MAVİ BİLYE İLE YÜZLEŞME
- Yazar: Nurcan Özküpeli
- 24 Eylül 2025
- 53 kez okundu

MAVİ BİLYE İLE YÜZLEŞME
Bugün tatil günüm. Hem biraz dolaşacağım, hem de alışveriş yapacağım. Akşamdan beri yağmur yağdığından dolayı bir alışveriş merkezine geldim. Biraz gezip, istediklerimi aldıktan sonra da bir yerde oturup bir kahve içerim dedim. Yürürken birden ayağım bir şeye takıldı ve sendeledim. Bir de baktım ki bir bilyeye basmışım. Hayatımda ilk defa görüyormuşum gibi uzun uzun baktım bilyeye. Maviydi ve dahası, bana çok tanıdık gelen bir bilyeydi. Yerden aldım ve bir kafeye girip oturdum. Bilyeyi elimde çevirirken düşüncelere daldım. Tıpkı o bilye gibi, içi kar küresine benziyordu. Aklıma küçüklüğümden kalan ve beni çok yaralayan o anım geldi.
Boğaç diye sevdiğim bir arkadaşım vardı. Sadece arkadaş değil; kan kardeşi bile olmuştuk. Bir gün oyun oynarken biraz parmağım kesildi. Boğaç o sıralar, kan kardeşliği ile ilgili okuduğu bir kitaptan çok etkilenmişti. Ben de okumuştum ama onun kadar etkilenmemiştim açıkçası. Aniden “Kan kardeşi olalım mı?” diye sordu. Şaşırmıştım bir an.
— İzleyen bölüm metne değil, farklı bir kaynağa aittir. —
-- ==== Sys2Proof/Machine/StartExec.lean ====
section
/-! DEFINITION. StartExec.lean: the meanings of start-up, booting, supply, OTP and system reset, and of commands that those take part in. -/

namespace Sys2Proof.Machine

/-- FABRIC_START (R591): `ms` after time zero; `xl` is what the XL detection finds. -/
def execFabricStart (ms : Word) (xl : Option (Byte × Byte)) (s : State) : Host.Outcome State Fault Refusal :=
  s.onFabric fun h q => powerOn h q ms.toNat xl
/-- LOAD_DONE (R564): `us` is the load's time. -/
def execLoadDone (us : Word) (s : State) : Host.Outcome State Fault Refusal := s.onHub fun h => h.loadDone us.toNat
/-- ROAST_REQUEST (R572): a write of OTP_ROAST. -/
def execRoastRequest (value : Word) (s : State) : Host.Outcome State Fault Refusal :=
  s.onHub fun h => h.roastRequest value.toNat
/-- ROAST_DONE (R575, R576): the end of the Roast, with the word that failed and what the final read failed at. -/
def execRoastDone (hit : Option RoastBad) (final : Option RoastBad) (s : State) : Host.Outcome State Fault Refusal :=
  s.onHub fun h => h.roastDone hit final
/-- NAND_MOUNT (R542): what the NAND finds as it reads the images A and B. -/
def execNandMount (a : NandIn) (b : NandIn) (s : State) : Host.Outcome State Fault Refusal :=
  s.onQ fun h q => nandMount h q a b
/-- MOUNT_FAILED (R543): `cause` 0 no answer, 1 bad-block table unreadable. -/
def execMountFailed (cause : Fin 2) (s : State) : Host.Outcome State Fault Refusal :=
  s.onQ fun h q => mountFailed h q (cause.val + 1)
/-- INPUT_QUALIFIED (R584). -/
def execInputQualified (ac : Bool) (volt : Word) (freq : Word) (s : State) : Host.Outcome State Fault Refusal :=
  s.onSupply fun h => h.inputQualified ac volt.toNat freq.toNat
/-- INPUT_LOST (R584): `cause` 0 under, 1 over, 2 frequency. -/
def execInputLost (ac : Bool) (cause : Fin 3) (volt : Word) (s : State) : Host.Outcome State Fault Refusal :=
  s.onSupply fun h => h.inputLost ac (cause.val + 1) volt.toNat
/-- HOLDUP_UPDATE (R589). -/
def execHoldupUpdate (ms : Word) (chg : Fin 101) (vstore : Word) (s : State) : Host.Outcome State Fault Refusal :=
  s.onHub fun h => h.holdup ms.toNat chg.val vstore.toNat
/-- INPUT_POWER_UPDATE (R587). -/
def execInputPowerUpdate (w : Word) (vdc : Word) (vac : Word) (fac : Word) (s : State) : Host.Outcome State Fault Refusal :=
  s.onHub fun h => h.inputPower w.toNat vdc.toNat vac.toNat fac.toNat
/-- DRAM_INIT_DONE (R591). -/
def execDramInitDone (s : State) : Host.Outcome State Fault Refusal := s.onHub Hub.dramInit
/-- BOOT_VERIFY (R597). -/
def execBootVerify (s : State) : Host.Outcome State Fault Refusal := s.onHub Hub.bootVerify
/-- BOOT_END_RECORD (R598). -/
def execBootEndRecord (s : State) : Host.Outcome State Fault Refusal := s.onHub Hub.bootEnd
/-- BOOT_DIRECT (R598). -/
def execBootDirect (s : State) : Host.Outcome State Fault Refusal := s.onQ bootDirect
/-- BOOT_WINDOW (R598). -/
def execBootWindow (s : State) : Host.Outcome State Fault Refusal := s.onQ bootWindow
/-- BOOT_FLOAD (R598): what the NAND finds as the object is read. -/
def execBootFload (x : NandIn) (s : State) : Host.Outcome State Fault Refusal := s.onHub fun h => h.bootFload x
/-- BOOT_WAIT (R598). -/
def execBootWait (s : State) : Host.Outcome State Fault Refusal := s.onHub Hub.bootWait
/-- BOOT_WAIT_END (R598). -/
def execBootWaitEnd (s : State) : Host.Outcome State Fault Refusal := s.onHub Hub.bootWaitEnd
/-- CHIME_REQUEST (R594): a write of SYS_CHIMECMD. -/
def execChimeRequest (value : Word) (s : State) : Host.Outcome State Fault Refusal := s.onHub fun h => h.chimeCmd value.toNat
/-- CHIME_RELEASE (R595): a write of SYS_CHIMECMD. -/
def execChimeRelease (value : Word) (s : State) : Host.Outcome State Fault Refusal := s.onHub fun h => h.chimeCmd value.toNat
/-- AMP_SHED (R601). -/
def execAmpShed (s : State) : Host.Outcome State Fault Refusal := s.onHub Hub.ampShed
/-- BYPASS_RELEASE (R601). -/
def execBypassRelease (s : State) : Host.Outcome State Fault Refusal := s.onHub Hub.bypassRelease
/-- LOGIC_STOP (R603): `cut` is the word of a running Roast that the stop leaves unfinished. -/
def execLogicStop (cut : RoastBad) (s : State) : Host.Outcome State Fault Refusal :=
  s.onFabric fun h q => logicStop h q cut
/-- THERMAL_SAMPLE (R604, R605). -/
def execThermalSample (renza : Word) (heatsink : Word) (air : Word) (s : State) : Host.Outcome State Fault Refusal :=
  s.onHub fun h => h.thermal renza.toNat heatsink.toNat air.toNat
/-- AMPLIFIER_LEVEL (R591). -/
def execAmplifierLevel (s : State) : Host.Outcome State Fault Refusal := s.onQ amplifierLevel
/-- CAPACITY_MEASURED (R590): `short` says that it would give less than 1 s of logic hold-up. -/
def execCapacityMeasured (cap : Byte) (short : Bool) (s : State) : Host.Outcome State Fault Refusal :=
  s.onHub fun h => h.capacity cap.toNat short
/-- SYSTEM_RESET (R125): the reset that SYS_RESET requested; `xl` is what the XL detection finds. -/
def execSystemReset (xl : Option (Byte × Byte)) (s : State) : Host.Outcome State Fault Refusal :=
  s.onQ fun h q => systemReset h q xl
/-- CMD_DONE (R539). -/
def execCmdDone (s : State) : Host.Outcome State Fault Refusal := s.onHub Hub.cmdDone
/-- AMP_RAMP_END (R446, R447). -/
def execAmpRampEnd (n : Fin 8) (s : State) : Host.Outcome State Fault Refusal := s.onHub fun h => (h.ampRampEnd n).chimeReady
/-- FIELD_INPUT_SAMPLE (R455 to R457): `mv` is the input's voltage in mV. -/
def execFieldInputSample (i : Fin 16) (mv : Int) (s : State) : Host.Outcome State Fault Refusal :=
  s.onHub fun h => (h.finSample i mv).chimeInput i (bit (h.reg 0x54) i)
/-- TL_RELAY_OPEN (R439): BYP is written 0; before the train-line start-up point the relay stays closed (R592). -/
def execTlRelayOpen (s : State) : Host.Outcome State Fault Refusal := s.onHub fun h => (h.setFld 0x4A 15 15 0).tlOpen 2
/-- XP_RAMP_END (R470). -/
def execXpRampEnd (x : Fin 4096) (s : State) : Host.Outcome State Fault Refusal := s.onHub fun h => (h.rampEnd x).chimeFreed

end Sys2Proof.Machine
end

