-- ==== Sys2Proof/Machine/Dispatch.lean ====
section
/-! DEFINITION. Dispatch.lean: one arm per command. -/

namespace Sys2Proof.Machine
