/-- AMP_ENABLE, AMP_DISABLE, CROSS_DRIVE_TEST_DONE, AMP_MUTE, AMP_UNMUTE, AMP_RAMP_END, AMP_FAULT, AMP_REENABLE,
AMP_THERMAL, BRIDGE_WRITE, CONTINUOUS_CHECK, FIELD_INPUT_SAMPLE, FIELD_OUTPUT_COMMAND, FOUT_TRIP, FOUT_RETRY, FOUT_OPEN and
TRIP_CLEAR (R446 to R460). A retry that falls due while the command is 0 follows the next command of 1 by the model's reading
(assumption 143). -/
def Obligations.AmplifierAndFieldCommandsAnswer : Prop :=
  (∀ (s : State) (n : Fin 8) (m : Sense), s.live = true → bit (s.hub.reg 0x4E) n = false → s.hub.isL = false →
    let slot := s.hub.fld (kAmp n 0) 8 0
    (∀ c, s.hub.enableRefused 2 slot 5 n = some c → exec (.ampEnable n m) s = .next (s.withHub
      ((s.hub.setFlag (kAioFlag 8)).issue (136 + n) 4 c (s.hub.reg 0x4E + 2 ^ n.val) 0))) ∧
    (s.hub.enableRefused 2 slot 5 n = none → ¬ (s.hub.bridged n = true ∧ n.val % 2 = 1) → s.hub.pwr.shed = false →
      exec (.ampEnable n m) s = .next (s.withHub ((s.hub.setReg 0x4E (s.hub.reg 0x4E + 2 ^ n.val)).ampCheck n m)))) ∧
  (∀ (s : State) (n : Fin 8), s.live = true → bit (s.hub.reg 0x4E) n = true →
    let h := s.hub.setFld 0x4E n n 0
    ((h.ampState n = 3 ∨ h.ampState n = 4 ∨ (h.ampCh n).ramp.isSome = true) → exec (.ampDisable n) s = .next (s.withHub (h.ampRamp n 3 .off))) ∧
    (h.ampState n ≠ 3 → h.ampState n ≠ 4 → (h.ampCh n).ramp = none → exec (.ampDisable n) s = .next (s.withHub (h.ampRest n 0 0)))) ∧
  (∀ (s : State) (n : Fin 8) (m : Sense) (sensed : BitVec 8), s.live = true → let l := s.hub.ampLead n
    let other := fun p : Nat => p != l && bit sensed.toNat p && !(s.hub.bridged l && p == mate l)
    s.hub.ampState l = 1 →
    (∀ p, firstBelow 8 other = some p → ∀ low, exec (.crossDriveTestDone n sensed low m) s = .next (s.withHub (s.hub.paralleled l p 1 m))) ∧
    (firstBelow 8 other = none →
      exec (.crossDriveTestDone n sensed true m) s = .next (s.withHub (s.hub.isolatePair l 1 m)) ∧
      exec (.crossDriveTestDone n sensed false m) s = .next (s.withHub
        (if bit (s.hub.reg 0x4F) l then s.hub.ampRest l 2 0 else s.hub.ampRamp l 3 .run)))) ∧
  (∀ (s : State) (n : Fin 8), s.live = true →
    (let h := s.hub.setFld 0x4F n n 1
     (h.ampLead n ≠ n → exec (.ampMute n) s = .next (s.withHub h)) ∧
     (h.ampLead n = n → h.ampState n = 4 → exec (.ampMute n) s = .next (s.withHub (h.ampRamp n 3 .muted))) ∧
     (h.ampLead n = n → h.ampState n = 5 → exec (.ampMute n) s = .next (s.withHub (h.modAmp n fun a => { a with before := 2 })))) ∧
    (let h := s.hub.setFld 0x4F n n 0
     (h.ampLead n = n → h.ampState n = 2 → exec (.ampUnmute n) s = .next (s.withHub (h.ampRamp n 3 .run))))) ∧
  (∀ (s : State) (n : Fin 8) (t : RampTo), s.live = true → (s.hub.ampCh n).ramp = some t → exec (.ampRampEnd n) s = .next (s.withHub
    ((match t with
      | .run => s.hub.ampRest n 4 1
      | .muted => s.hub.ampRest n 2 0
      | .off => s.hub.ampRest n 0 0
      | .thermal => s.hub.ampRest n 5 0).chimeReady))) ∧
  (∀ (s : State) (n : Fin 8) (c : Fin 5) (m : Sense), s.live = true → s.hub.isL = false → (c.val = 1 ∨ c.val = 2 ∨ c.val = 4) →
    let lead := (s.hub.ampPair n).headD n
    bit (s.hub.reg 0x4E) lead = true → s.hub.ampState lead ≠ 6 → s.hub.ampState lead ≠ 0 →
    exec (.ampFault n c m) s = .next (s.withHub (s.hub.isolatePair n c m))) ∧
  (∀ (s : State) (w : Word) (ms : List Sense), s.live = true → s.hub.isL = false → w.toNat / 256 = 0x5A →
    exec (.ampReenable w ms) s = .next (s.withHub (iter 8 (fun n h =>
      if bit w.toNat n = true ∧ h.ampState n = 6 ∧ bit (h.reg 0x4E) n = true then h.ampCheck n (lget ⟨false, 0, 0⟩ ms n) else h) s.hub))) ∧
  (∀ (s : State) (n : Fin 8) (t : Word), s.live = true → s.hub.isL = false → let l := s.hub.ampLead n
    (s.hub.ampState l = 4 → 150 ≤ t.toInt → (s.hub.ampCh l).ramp ≠ some .off → exec (.ampThermal n t) s = .next (s.withHub
      (((s.hub.ampRamp l 5 .thermal).modAmp l fun a => { a with before := 4 }).issue (136 + l) 3 1 t.toNat 0))) ∧
    (s.hub.ampState l = 5 → t.toInt < 130 → (s.hub.ampCh l).before = 4 →
      exec (.ampThermal n t) s = .next (s.withHub ((s.hub.ampRamp l 3 .run).issue (136 + l) 3 0 t.toNat 0)))) ∧
  (∀ (s : State) (v : BitVec 4), s.live = true → s.hub.isL = false →
    let bad := ∃ b < 4, bit (s.hub.reg 0x52) b ≠ bit v.toNat b ∧ (bit (s.hub.reg 0x4E) (2 * b) = true ∨ bit (s.hub.reg 0x4E) (2 * b + 1) = true)
    (bad → exec (.bridgeWrite v) s = .next (s.wrote (s.hub.failWin 3 0x52))) ∧
    (¬ bad → exec (.bridgeWrite v) s = .next (s.wrote (s.hub.setReg 0x52 v.toNat)))) ∧
  (∀ (s : State) (n p : Fin 8) (m : Sense), s.live = true → s.hub.isL = false → n ≠ p → ¬ (s.hub.bridged n = true ∧ p = mate n) → (s.hub.ampState n = 3 ∨ s.hub.ampState n = 4) →
    exec (.continuousCheck n p m) s = .next (s.withHub (s.hub.paralleled n p 2 m))) ∧
  (∀ (s : State) (i : Fin 16) (mv : Int), s.live = true → let nom := vnom (s.hub.fld (kFin i 0) 2 0)
    let f := s.hub.fieldIn i
    let volt := wordOf (divOpen mv 500)
    f.range ≠ 2 → f.seen = true → 7 * nom ≤ 10 * mv → bit (s.hub.reg 0x54) i = false → 2 * s.hub.fld (kFin i 0) 15 8 ≤ f.differ + 1 →
    let h := (s.hub.setReg (kFin i 1) volt).modFin i fun f => { f with raw := true, seen := true }
    let h := (((h.modFin i fun f => { f with differ := 0 }).setFld 0x54 i i 1).addWrap (kFin i 2) 1 1).issue 144 1 i 1 volt
    let h := h.finRange i (if 14 * nom < 10 * mv then 1 else if 10 * mv < -nom then 2 else 0) volt
    exec (.fieldInputSample i mv) s = .next (s.withHub (h.chimeInput i (bit (s.hub.reg 0x54) i)))) ∧
  (∀ (s : State) (v : Byte), s.live = true → exec (.fieldOutputCommand v) s = .next (s.withHub (iter 8 (fun o h =>
    if bit v.toNat o = false then h.modFout o fun f => { f with on := false, armed := true }
    else if h.tripped o = false then h.modFout o fun f => { f with on := true }
    else if h.fld (kFout o 0) 1 0 = 0 ∧ (h.fieldOut o).armed = true then (h.setFld 0x57 (8 + o) (8 + o) 0).modFout o fun f => { f with on := true }
    else if (h.fieldOut o).due = true then h.modFout o fun f => { f with on := true }
    else h) (s.hub.setReg 0x56 v.toNat)))) ∧
  (∀ (s : State) (o : Fin 8), s.live = true →
    ((s.hub.fieldOut o).on = true →
      let h := ((s.hub.modFout o fun _ => { on := false, armed := false }).addSat (kFout o 2) 2 1).setFld 0x57 (8 + o) (8 + o) 1
      exec (.foutTrip o) s = .next (s.withHub ((h.setFlag (kAioFlag 7)).issue 145 1 o (h.fld (kFout o 0) 1 0) (h.reg (kFout o 2)))) ∧
      exec (.tripClear o) s = .next (s.withHub (s.hub.setFld 0x57 (8 + o) (8 + o) 0)) ∧
      ∀ (isOpen : Bool) (ma : Word), (isOpen = true ↔ ma.toNat < 5) →
        (bit (s.hub.reg 0x57) o ≠ isOpen → exec (.foutOpen o isOpen ma) s = .next (s.withHub
          (((s.hub.setReg (kFout o 1) ma.toNat).setFld 0x57 o o (b2n isOpen)).issue 145 2 o (b2n isOpen) ma.toNat))) ∧
        (bit (s.hub.reg 0x57) o = isOpen → exec (.foutOpen o isOpen ma) s = .next s)) ∧
    (s.hub.tripped o = true → s.hub.fld (kFout o 0) 1 0 ≠ 0 →
      (bit (s.hub.reg 0x56) o = true → exec (.foutRetry o) s = .next (s.withHub (s.hub.modFout o fun f => { f with on := true }))) ∧
      (bit (s.hub.reg 0x56) o = false → exec (.foutRetry o) s = .next (s.withHub (s.hub.modFout o fun f => { f with due := true })))))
Parmağımı kesen cam parçasını aldı ve hafifçe parmağına sürttü. Akan kanı benimkiyle karıştırdı ve yüzünde gururlu bir ifadeyle “İşte artık kan kardeşi olduk,” dedi. Onun için ‘kardeş gibi olmak’ çok önemli bir şeydi. Kardeşi olmadığı için herhalde diye düşündüm. Benim kardeşim vardı çünkü. O özel ayrıntıyı bir türlü algılayamamıştım. O günden sonra bana davranışı daha bir farklı oldu. Bende ise herhangi bir değişiklik yoktu. Boğaç’ı severdim, iyi anlaşırdık, oyun oynardık, çok eğlenirdik, o kadar…
En sevdiğimiz oyun saatlerce bilyelerle oynamaktı. Çoğunlukla o kazanırdı. Her kaybettiğimde mızıkçılık yapar, ufak çapta bir kavga çıkarırdım. Yine böyle oynadığımız bir gün, bütün bilyelerimi kaybettim. İçlerinde yeni aldığım, içi kar küresine benzer mavi bir bilye de vardı. Mızıkçılığa başladım hemen. Ama bu sefer diğerlerinden daha farklı bir şekilde. Hepsini almasına bir itirazım yoktu ama o mavi olanını ısrarla geri istedim. Boğaç vermedi. Üzerine çullandım. Vurmaya başladım. Öyle bir hale geldik ki, hayat memat meselesine döndü mesele her ikimiz için de. Çocukluk işte! Boğaç da öyle bir kaptırmış ki olaya kendini. “Haydi şimdi al da göreyim,” diyerek bilyeyi elime verir gibi yapıp, heveslendirip, yanımda ki logarın içine attı. Şok geçirdim sanki o an.
Elimi açıp almaya hazırlanmışken, asla alamayacağımız bir yere düşüşünü, gözlerimi korkudan kocaman açarak izledim. Aniden fırladım ve ona sert bir tokat attım. Yere düşmüştü. Yetinmedim ve çamurlu bir suyun içine ittim. Yerde olmasını fırsat bilerek defalarca vurdum. Ayağa kalktı. Hiç karşılık vermedi bana. Oysa benden daha iri yapılı bir çocuktu. Bana vurmuş olsaydı bayağı hırpalanırdım. İkimiz de çamur içindeydik. Tam gidecekken birden arkasına döndü, “Artık benim kardeşim falan değilsin,” dedi ve gitti.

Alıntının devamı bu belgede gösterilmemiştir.